YOUR GOAL: All lines up to and including the one that contains "let es := k.elements" are to be transcribed exactly, starting from the first line of the records.
[[ SUPPLIED ENTRIES, beginning ]]
/-- The sluice contexts of a flow, which the save writes and releases (R352, R418): each frame by frame, as its block gave
them (log 16). -/
def State.ownSluice (s : State) (n : BitVec 32) : List (Fin 8 × SluiceCtx) :=
  (fins 8).filterMap fun i => (s.sluice[i]).bind fun x => if x.owner = n then some (i, x) else none

/-- Their bytes. -/
def sluiceBytes (own : List (Fin 8 × SluiceCtx)) : List Byte :=
  ((fins 8).map fun i => fit sluiceSize (match own.find? (·.1 = i) with
    | some (_, x) => (x.frames.map fun f => toLE 32 f.toNat).flatten
    | none => [])).flatten

/-- The frames of context `i` in a block. -/
def sluiceFrames (bs : List Byte) (i : Nat) : List Frame :=
  ((chunks 32 ((bs.drop (sluiceArea + sluiceSize * i)).take sluiceSize)).map leFrame).filter (· ≠ 0)

/-- The full-empty bits of a cistern, bit i for word i (R464). -/
def Core.fullBytes (k : Core) : List Byte :=
  (List.range 0x8000).map fun i =>
    BitVec.ofNat 8 ((List.range 8).foldl (fun n j => n + if k.full.contains (8 * i + j) then 2 ^ j else 0) 0)

/-- The block of a core (R464, R465). -/
def State.saveBlock (s : State) (c : CoreId) (weir : Bool) : List Byte :=
  let k := s.core c
  let own := if k.launch.rank = 0 then s.ownSluice k.pump.flow else []
  let p := k.pump
  let es := k.elements
  let elem := (if weir then (s.weirs[weirOf c]).saveBytes else []) ++ entryBytes es s.tick
  let halted := p.run = .halted
  let header := fit 64 (toLE 4 0x5641_534A ++ toLE 2 0x0300 ++ toLE 1 (if halted then 3 else 1) ++ toLE 1 k.launch.rank ++
    toLE 8 p.pc.toNat ++ toLE 4 elem.length ++ toLE 4 es.length)
  let handles := s.handlesBytes c
  let regions := ((fins 8).map (s.regionBytes c)).flatten
  let deque := fit 0x1000 (fit 0x40 (toLE 8 k.deque.length ++ toLE 8 k.spilled) ++
    (k.deque.reverse.map fun w => toLE 8 w.toNat).flatten)
  let frames := ((fins 4).map fun n => (k.fab.planes[n].saveFrames.map fun f => toLE 32 f.toNat).flatten).flatten
  header ++ fit 0xFC0 p.saveBytes ++ fit 0x1000 handles ++ fit 0x100 regions ++ fit 0xF00 p.barrierBytes ++ deque ++
    fit 0x4C00 frames ++ fit 0x2400 (sluiceBytes own) ++ k.fullBytes ++ fit 0x1E_D000 elem ++ k.cistern.read 0 0x20_0000

/-- Bytes written at a virtual address of a space whose pages have been translated, line by line. -/
def State.writeIn (s : State) (space : BitVec 8) (va : Word) (bytes : List Byte) : Nat → State
  | 0 => s
  | fuel + 1 =>
    if bytes.isEmpty then s
    else match s.translateIn space va .wr with
      | .at pa =>
        let n := 256 - va.toNat % 256
        State.writeIn (s.engineWrite .house pa (bytes.take n)) space (va + BitVec.ofNat 64 n) (bytes.drop n) fuel
      | _ => s

/-! ### A fatal end (R446, R447) -/

/-- The fatal record (R447). -/
def fatalRecord (first : Code) (code : Code) (region : Byte) (epc0 epc1 tval : Word) : List Byte :=
  [0xFE, first, code, region] ++ toLE 4 0 ++ toLE 8 epc0.toNat ++ toLE 8 epc1.toNat ++ toLE 8 tval.toNat

/-- A core of a flow whose peer is lost: its pump takes event 0x28, at the first round boundary of its running regions, or
at its next instruction boundary where none runs (R441). -/
def Core.tell (k : Core) (x : Cause) : Core :=
  let runs := (fins 8).any fun r => k.fab.regions[r].run && !k.fab.regions[r].stray
  let p := k.pump
  { k with pump := if runs then { p with events := p.events ++ [x] } else { p with asyncs := p.asyncs ++ [x] } }

/-- The peers of a flow that ends fatally: its slot is lost, and each of their pumps takes event 0x28 (R441). -/
def State.losePeer (s : State) (f : Flow) : State :=
  let gone : Cause := { code := 0x28, fab := true, region := 0, tval := BitVec.ofNat 64 f.slot.val }
  let peers := s.flows.filter fun g => f.peer g && g.num ≠ f.num && !g.over
  peers.foldl (fun s g =>
    let s := s.modFlow g.num fun x =>
      { x with lost := x.lost ++ [f.slot], kept := x.kept.map fun k => { k with events := k.events ++ [gone] } }
    g.cores.foldl (fun s c => s.modCore c fun k => k.tell gone) s) s

/-- The flow's queue enters the error state; of a destroyed queue, whose number may be in use again, only the host is
told (R475). -/
def State.groupError (s : State) (f : Flow) (code : Code) : State :=
  if f.orphan then s.hostEvent 1 code (BitVec.ofNat 16 f.queue.val) f.num 0
  else (s.queueError f.queue.val code f.num).unmap f.queue.val

/-- The windows of a group onto the banks of its peers close: an `lds` that waits there needs its W cycles from now on (R298,
R440). -/
def State.closeWindows (s : State) (f : Flow) : State :=
  let peers := s.flows.filter fun g => f.peer g && g.num ≠ f.num
  (peers.map (·.cores)).flatten.foldl (fun t c => t.modCore c fun k => { k with activeAt := s.now }) s

/-- The group ends, its record written where it can be (R446): committed work is performed, the queue and the host learn
the code, the cores are scrubbed. -/
def State.endFatal (s : State) (f : Flow) (code : Code) : State :=
  let s := f.cores.foldl (fun s c => s.settleCore c) s
  let s := s.groupError f code
  let s := if f.state = .saved then s else s.scrubCores f.cores
  (((s.releaseSluice f.num).modFlow f.num fun x => { x with state := .ended, page := none }).closeWindows f).closeCluster f

/-- The diagnostic slot of rank `n` of a flow (R394). -/
def Flow.slotAddr (f : Flow) (n : Nat) : Word := f.rec_.diag + BitVec.ofNat 64 (2048 * n)

/-- The fatal record of a flow whose fate is known, by the rule of R394: a page request with requester code 5 defers it; a
slot that cannot be written loses the record. -/
def State.recordFate (s : State) (n : BitVec 32) : State :=
  match s.flow? n with
  | none => s
  | some f =>
    match f.fate with
    | none => s
    | some e =>
      let slot := f.slotAddr e.rank
      match s.translateIn f.space slot .wr with
      | .at _ => (s.writeIn f.space slot e.record 2).endFatal f e.code
      | .absent =>
        let (u, id) := s.postPage slot Need.wr.access 5 f.space f.num (f.cores[e.rank]?)
        u.modFlow f.num fun x => { x with page := some id }
      | .forbidden => s.endFatal f e.code

/-- A fatal end begins (R446): the peers are told, then the record is written. -/
def State.doom (s : State) (f : Flow) (e : Fate) : State :=
  ((s.losePeer f).modFlow f.num fun x => { x with fate := some e, page := none }).recordFate f.num

/-- The core of a group that has been stopped by a refused trap (R121), with its rank. -/
def State.fatalCore (s : State) (f : Flow) : Option (CoreId × Nat) :=
  f.cores.zipIdx.find? fun x => (s.pump x.1).run = .fatal

/-- The code and record of a refused trap (R447). -/
def Pump.fatalBytes (p : Pump) : Code × List Byte :=
  match p.fatalBy with
  | some (cause, epc) =>
    (cause.code, fatalRecord (if p.ht then p.tcause.code else 0) cause.code
      (BitVec.ofNat 8 (cause.region.toNat + if cause.fab then 8 else 0)) p.epc epc cause.tval)
  | none => (0x20, fatalRecord 0 0x20 0 p.pc p.pc 0)

/-- FATAL_END (R446): once the group's `nma` are performed; a record that has waited for its page is tried again. -/
def State.fatalEnd (s : State) (n : BitVec 32) : State :=
  match s.flow? n with
  | none => s
  | some f =>
    if f.over || f.page.isSome then s
    else if f.fate.isSome then s.recordFate n
    else match s.fatalCore f with
      | none => s
      | some (c, rank) =>
        if s.nmas.any fun x => f.cores.contains x.core then s
        else s.doom f { code := (s.pump c).fatalBytes.1, record := (s.pump c).fatalBytes.2, rank := rank }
[[ SUPPLIED ENTRIES, end ]]
EXERCISE OUTPUT:
/-- The sluice contexts of a flow, which the save writes and releases (R352, R418): each frame by frame, as its block gave
them (log 16). -/
def State.ownSluice (s : State) (n : BitVec 32) : List (Fin 8 × SluiceCtx) :=
  (fins 8).filterMap fun i => (s.sluice[i]).bind fun x => if x.owner = n then some (i, x) else none

/-- Their bytes. -/
def sluiceBytes (own : List (Fin 8 × SluiceCtx)) : List Byte :=
  ((fins 8).map fun i => fit sluiceSize (match own.find? (·.1 = i) with
    | some (_, x) => (x.frames.map fun f => toLE 32 f.toNat).flatten
    | none => [])).flatten

/-- The frames of context `i` in a block. -/
def sluiceFrames (bs : List Byte) (i : Nat) : List Frame :=
  ((chunks 32 ((bs.drop (sluiceArea + sluiceSize * i)).take sluiceSize)).map leFrame).filter (· ≠ 0)

/-- The full-empty bits of a cistern, bit i for word i (R464). -/
def Core.fullBytes (k : Core) : List Byte :=
  (List.range 0x8000).map fun i =>
    BitVec.ofNat 8 ((List.range 8).foldl (fun n j => n + if k.full.contains (8 * i + j) then 2 ^ j else 0) 0)

/-- The block of a core (R464, R465). -/
def State.saveBlock (s : State) (c : CoreId) (weir : Bool) : List Byte :=
  let k := s.core c
  let own := if k.launch.rank = 0 then s.ownSluice k.pump.flow else []
  let p := k.pump
  let es := k.elements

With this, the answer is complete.